[Items listed in a dataset]
-- ==== Sys2Proof/Machine/Twi.lean ====
section
/-! DEFINITION. The four two-wire targets: transaction formats (R381 to R385), SCL timeout (R378), and the rows of the words that
reach a register (R386, R387, R395, R396). A row of a transaction leaves in `twi.reply` the bytes that the target sent and in
`twi.nak` whether it answered a byte of the controller with N. -/

namespace Sys2Proof.Machine

/-- What the bus saw of the transaction. -/
def State.answer (s : State) (reply : List Byte) (nak : Bool) : State := { s with twi := { s.twi with reply := reply, nak := nak } }

/-- Nothing acknowledged (R388). -/
def State.noAck (s : State) : State := s.answer [] true

/-- An event of TWI_EVT with its counter (R383): 0 PEC, 1 PART of target t. -/
def State.twiEvt (s : State) (i : Nat) : State := { s with twi := { s.twi with evt := setBit s.twi.evt i } }

/-- The timing entry of a target requires PEC (R384). -/
def State.pecNeeded (s : State) (t : Target) : Bool :=
  match s.alm.cfg.timing[(Target.idx t).val]? with | some e => e.pec | none => false

/-- k words that target t reads, one after another from the indices f 0, f 1, …, with the copies that the reads latch (R329, R382). -/
def State.readSeq (t : Target) : Nat → (Nat → Nat) → State → List Word × State
  | 0, _, s => ([], s)
  | k + 1, f, s =>
    let w := s.regRead t (f 0)
    let (l, s) := State.readSeq t k (fun j => f (j + 1)) (s.afterRead t (f 0))
    (w :: l, s)

/-- n data bytes: the words they come from, a word begun being read too. -/
def State.readBytes (s : State) (t : Target) (n : Nat) (f : Nat → Nat) : List Byte × State :=
  let (l, s) := State.readSeq t ((n + 3) / 4) f s
  ((l.flatMap wordBytes).take n, s)

/-- An address byte with its R/W bit. -/
def addrByte (addr : BitVec 7) (read : Bool) : Byte := addr ++ (if read then 1#1 else 0#1)

/-! ## TWM -/

/-- TWM's address (R379). -/
def State.twmAddr (s : State) : BitVec 7 := 0x40#7 + s.twi.straps.setWidth 7

/-- Word indices from the index on; they wrap from 0xFFFF to 0 (R382). -/
def twmIdx (idx : Index) (j : Nat) : Nat := (idx.toNat + j) % 65536

def State.setIndex (s : State) (idx : Index) (k : Nat) : State := { s with twi := { s.twi with index := idx + BitVec.ofNat 16 k } }

/-- The words of a write that its remainder and its PEC commit (R383): the words, and whether the write counts on PEC, on its length,
and sets TWI_EVT.PEC. -/
def judge (addr : Byte) (idx : Index) (need : Bool) (b : List Byte) : List Word × Bool × Bool × Bool :=
  let good := b.getLast? = some (pec (addr :: idx.extractLsb' 8 8 :: idx.extractLsb' 0 8 :: b.dropLast))
  match b.length % 4 with
  | 0 => if need && !b.isEmpty then ([], true, false, false) else (wordsOf b, false, false, false)
  | 1 => if good then (wordsOf b.dropLast, false, false, false) else ([], true, false, true)
  | _ => (if need then [] else wordsOf b, false, true, false)

/-- TWM while registers are not served: nothing is acknowledged in reset; else the address is acknowledged and SCL stretched until the
PLLs lock, and in rest the match wakes the device (R57, R59, R388). -/
def State.stretch (s : State) (c : TwmOp) : State :=
  let held := { s with twi := { s.twi with stretched := s.twi.stretched ++ [c] } }.answer [] false
  match s.dev.phase with
  | .clock | .pll | .wakePll => held
  | .rest => held.wake .twm
  | _ => s.noAck

/-- A write ends at P. The words it commits wait, in order, for their registers (R381 to R383). -/
def State.twmWrite (s : State) (idx : Index) (bytes : List Byte) : State :=
  let b := bytes.take 65
  let (l, cPec, cPart, ePec) := judge (addrByte s.twmAddr false) idx (s.pecNeeded .twm) b
  let s := (s.answer [] (decide (65 < bytes.length))).setIndex idx (b.length / 4)
  let s := { s with twi := { s.twi with commits := s.twi.commits ++ l.zipIdx.map fun e => (idx + BitVec.ofNat 16 e.2, e.1) } }
  let s := if cPec then s.twiCnt .twm 0 else s
  let s := if ePec then s.twiEvt 2 else s
  if cPart then (s.twiEvt 1).twiCnt .twm 1 else s

/-- TWM_WRITE. -/
def execTwmWrite (idx : Index) (bytes : List Byte) (s : State) : Res State :=
  .next (if s.served then s.drain.twmWrite idx bytes else s.stretch (.write idx bytes))

/-- The index alone is set. -/
def State.twmSetIndex (s : State) (idx : Index) : State := (s.answer [] false).setIndex idx 0

/-- TWM_SET_INDEX. -/
def execTwmSetIndex (idx : Index) (s : State) : Res State :=
  .next (if s.served then s.drain.twmSetIndex idx else s.stretch (.setIndex idx))

/-- n bytes read from an index on, and the index left behind. -/
def State.twmStream (s : State) (idx : Index) (n : Nat) : State :=
  let (b, s) := s.readBytes .twm n (twmIdx idx)
  (s.answer b false).setIndex idx (n / 4)

/-- n data bytes until the controller's N; refused where PEC is required (R384). -/
def State.twmStreamed (s : State) (idx : Index) (n : Nat) : State :=
  if s.pecNeeded .twm then s.noAck.setIndex idx 0 else s.twmStream idx n

/-- TWM_STREAMED_READ. -/
def execTwmStreamedRead (idx : Index) (n : Nat) (s : State) : Res State :=
  .next (if s.served then s.drain.twmStreamed idx n else s.stretch (.streamed idx n))

/-- COUNT words and a PEC, then 0xFF for each further byte; a COUNT of 0 or above 32 is answered N (R381). `after` is what the write phase
carried after the index: more than COUNT is a wrong length (R384). -/
def State.twmCounted (s : State) (idx : Index) (after : List Byte) (extra : Nat) : State :=
  match after with
  | [] => s.noAck
  | [c] =>
    if c = 0#8 ∨ 32 < c.toNat then s.noAck.setIndex idx 0
    else
      let (b, s') := s.readBytes .twm (4 * c.toNat) (twmIdx idx)
      let sum := pec ([addrByte s.twmAddr false, idx.extractLsb' 8 8, idx.extractLsb' 0 8, c, addrByte s.twmAddr true] ++ b)
      (s'.answer (b ++ sum :: List.replicate extra 0xFF#8) false).setIndex idx c.toNat
  | _ => ((s.noAck.setIndex idx 0).twiEvt 1).twiCnt .twm 1

/-- TWM_COUNTED_READ. -/
def execTwmCountedRead (idx : Index) (after : List Byte) (extra : Nat) (s : State) : Res State :=
  .next (if s.served then s.drain.twmCounted idx after extra else s.stretch (.counted idx after extra))

/-- From the index left by the last transaction. -/
def State.twmCurrent (s : State) (n : Nat) : State := if s.pecNeeded .twm then s.noAck else s.twmStream s.twi.index n

/-- TWM_CURRENT_READ. -/
def execTwmCurrentRead (n : Nat) (s : State) : Res State :=
  .next (if s.served then s.drain.twmCurrent n else s.stretch (.current n))

/-- A stretched transaction goes on, behind the words that the ones before it committed (R383). -/
def State.twmServe (s : State) (c : TwmOp) : State :=
  let s := s.drain
  match c with
  | .write idx b => s.twmWrite idx b
  | .setIndex idx => s.twmSetIndex idx
  | .streamed idx n => s.twmStreamed idx n
  | .counted idx after extra => s.twmCounted idx after extra
  | .current n => s.twmCurrent n

/-- The transactions that were stretched go on, oldest first, now that registers are served (R57, R388). -/
def State.twmRelease (s : State) : State :=
  s.twi.stretched.foldl State.twmServe { s with twi := { s.twi with stretched := [] } }

/-- PLLS_LOCKED: PLLH and PLLS lock during start-up, and TWM is served (R52, R57). -/
def execPllsLocked (s : State) : Res State :=
  if s.dev.phase = .pll then
    .next { s with dev := { s.dev with phase := .links }, clk := { s.clk with pllS := true, pllH := true } }.twmRelease
  else .next s

/-- REST_EXIT_PLL_RELOCK: the PLLs have locked again, and TWM is served (R61, R388). -/
def execRestExitPllRelock (s : State) : Res State :=
  if s.dev.phase = .wakePll then
    .next { s with dev := { s.dev with phase := .wakeLinks }, clk := { s.clk with pllS := true, pllH := true } }.twmRelease
  else .next s

/-! ## The metering targets (R379, R385) -/

def AuxTarget.target : AuxTarget → Target
  | .twa => .twa | .twb => .twb | .twc => .twc

/-- The port that a metering target serves at an address, if it acknowledges it: enabled, after the apply step (R379, R388). -/
def State.auxPort (s : State) (t : AuxTarget) (addr : BitVec 7) : Option Port :=
  let (k, base) : Nat × Nat := match t with
    | .twa => (0, s.alm.cfg.baseA) | .twb => (1, s.alm.cfg.baseB) | .twc => (2, s.alm.cfg.baseC)
  let a := addr.toNat - base
  if s.served && s.cisOn && s.alm.cfg.auxEn.testBit k && decide (base ≤ addr.toNat) && decide (a < 16) then
    if h : 16 * k + a < 48 then some ⟨16 * k + a, h⟩ else none
  else none

/-- Word indices of the MET sub-block from an offset on; the offset wraps from 0x1F to 0. -/
def metIdx (p : Port) (off j : Nat) : Nat := 0x10A0 + 0x100 * p.val + (off + j) % 32

/-- The wake source of a metering target. -/
def AuxTarget.source : AuxTarget → WakeSource
  | .twa => .twa | .twb => .twb | .twc => .twc

/-- A metering target that does not serve the address answers N; in rest a match of an enabled target's own addresses wakes the device
(R59, R388). -/
def State.auxNone (s : State) (t : AuxTarget) (addr : BitVec 7) : State :=
  let base := match t with | .twa => s.alm.cfg.baseA | .twb => s.alm.cfg.baseB | .twc => s.alm.cfg.baseC
  if base ≤ addr.toNat ∧ addr.toNat < base + 16 then s.noAck.wake (AuxTarget.source t) else s.noAck

def State.setOffset (s : State) (p : Port) (o : Nat) : State := { s with twi := { s.twi with offsets := s.twi.offsets.set p (o % 32) } }

/-- n bytes from an offset on. -/
def State.auxStream (s : State) (t : AuxTarget) (p : Port) (off n : Nat) : State :=
  let (b, s) := s.readBytes (AuxTarget.target t) n (metIdx p off)
  (s.answer b false).setOffset p (off + n / 4)

/-- METERING_SET_OFFSET; an offset of 0x20 or more is answered N. -/
def execMeteringSetOffset (t : AuxTarget) (addr : BitVec 7) (off : Byte) (s : State) : Res State :=
  match s.auxPort t addr with
  | none => .next (s.auxNone t addr)
  | some p => if off.toNat < 32 then .next ((s.answer [] false).setOffset p off.toNat) else .next s.noAck

/-- METERING_STREAMED_READ. -/
def execMeteringStreamedRead (t : AuxTarget) (addr : BitVec 7) (off : Byte) (n : Nat) (s : State) : Res State :=
  match s.auxPort t addr with
  | none => .next (s.auxNone t addr)
  | some p =>
    if 32 ≤ off.toNat then .next s.noAck
    else if s.pecNeeded (AuxTarget.target t) then .next (s.noAck.setOffset p off.toNat)
    else .next (s.auxStream t p off.toNat n)

/-- METERING_COUNTED_READ. -/
def execMeteringCountedRead (t : AuxTarget) (addr : BitVec 7) (off : Byte) (after : List Byte) (extra : Nat) (s : State) : Res State :=
  match s.auxPort t addr with
  | none => .next (s.auxNone t addr)
  | some p =>
    if 32 ≤ off.toNat then .next s.noAck else
    match after with
    | [] => .next s.noAck
    | [c] =>
      if c = 0#8 ∨ 32 < c.toNat then .next (s.noAck.setOffset p off.toNat)
      else
        let (b, s') := s.readBytes (AuxTarget.target t) (4 * c.toNat) (metIdx p off.toNat)
        let sum := pec ([addrByte addr false, off, c, addrByte addr true] ++ b)
        .next ((s'.answer (b ++ sum :: List.replicate extra 0xFF#8) false).setOffset p (off.toNat + c.toNat))
    | _ => .next (((s.noAck.setOffset p off.toNat).twiEvt 1).twiCnt (AuxTarget.target t) 1)

/-- METERING_CURRENT_READ: from the address's own offset. -/
def execMeteringCurrentRead (t : AuxTarget) (addr : BitVec 7) (n : Nat) (s : State) : Res State :=
  match s.auxPort t addr with
  | none => .next (s.auxNone t addr)
  | some p =>
    if s.pecNeeded (AuxTarget.target t) then .next s.noAck else .next (s.auxStream t p s.twi.offsets[p] n)

/-- METERING_WRITE: every data byte is answered N, and nothing is written; the OFFSET byte is taken (R385). -/
def execMeteringWrite (t : AuxTarget) (addr : BitVec 7) (off : Byte) (bytes : List Byte) (s : State) : Res State :=
  match s.auxPort t addr with
  | none => .next (s.auxNone t addr)
  | some p => if off.toNat < 32 then .next ((s.answer [] (!bytes.isEmpty)).setOffset p off.toNat) else .next s.noAck

/-- SCL_TIMEOUT: the target releases the bus, and a transaction that was being stretched commits nothing (R378). -/
def execSclTimeout (t : Target) (s : State) : Res State :=
  if s.clocked then
    let s := (s.twiEvt 3).twiCnt t 3
    .next (if t = .twm then { s with twi := { s.twi with stretched := [] } } else s)
  else .next s

/-! ## Committed words at their registers -/

/-- UNLOCK_FIRST_KEY. -/
def execUnlockFirstKey (s : State) : Res State := s.hostWrite 0x004 0x00A5#32 fun s => s.wrUnlock 0x00A5#16

/-- UNLOCK_SECOND_KEY. -/
def execUnlockSecondKey (s : State) : Res State := s.hostWrite 0x004 0x005A#32 fun s => s.wrUnlock 0x005A#16

/-- UNLOCK_CLOSE. -/
def execUnlockClose (key : BitVec 16) (s : State) : Res State := 
  s.hostWrite 0x004 (key.setWidth 32) fun s => s.wrUnlock key

/-- UNLOCK_KEY_WINDOW_EXPIRY: 1 ms without the second key. -/
def execUnlockKeyWindowExpiry (s : State) : Res State := .next { s with dev := { s.dev with keyPend := false } }

/-- UNLOCK_TIMEOUT: 100 ms without a committed TWM write. -/
def execUnlockTimeout (s : State) : Res State := .next { s with dev := { s.dev with unlock := false } }

/-- COUNTER_CLEAR: CCLR of a block written 1, and its other fields as they stand, so that none of them acts (R387, R395, R396). -/
def execCounterClear (b : ClearBlock) (s : State) : Res State :=
  s.hostWrite (ClearBlock.index b) (s.cclrWord b) fun s => s.clearCounts b

/-- HWMCLR (R395). -/
def execHwmclr (s : State) : Res State := s.hostWrite 0x803 0x40000000#32 State.hwmClear

/-- EVENT_ACK: a word written to a register with W1C bits, applied field by field (R387, R396). -/
def execEventAck (idx : Index) (w : Word) (s : State) : Res State :=
  s.hostWrite idx.toNat w fun s => s.regWrite idx.toNat w

/-- REGISTER_WRITE: a committed word at its register, field by field (R383, R387). -/
def execRegisterWrite (idx : Index) (w : Word) (s : State) : Res State :=
  s.hostWrite idx.toNat w fun s => s.regWrite idx.toNat w

end Sys2Proof.Machine
end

* _Work instructions_
Line count for the word "cPart": tally the lines of the records above that hold it and give only that figure.

* _Exercise output_
2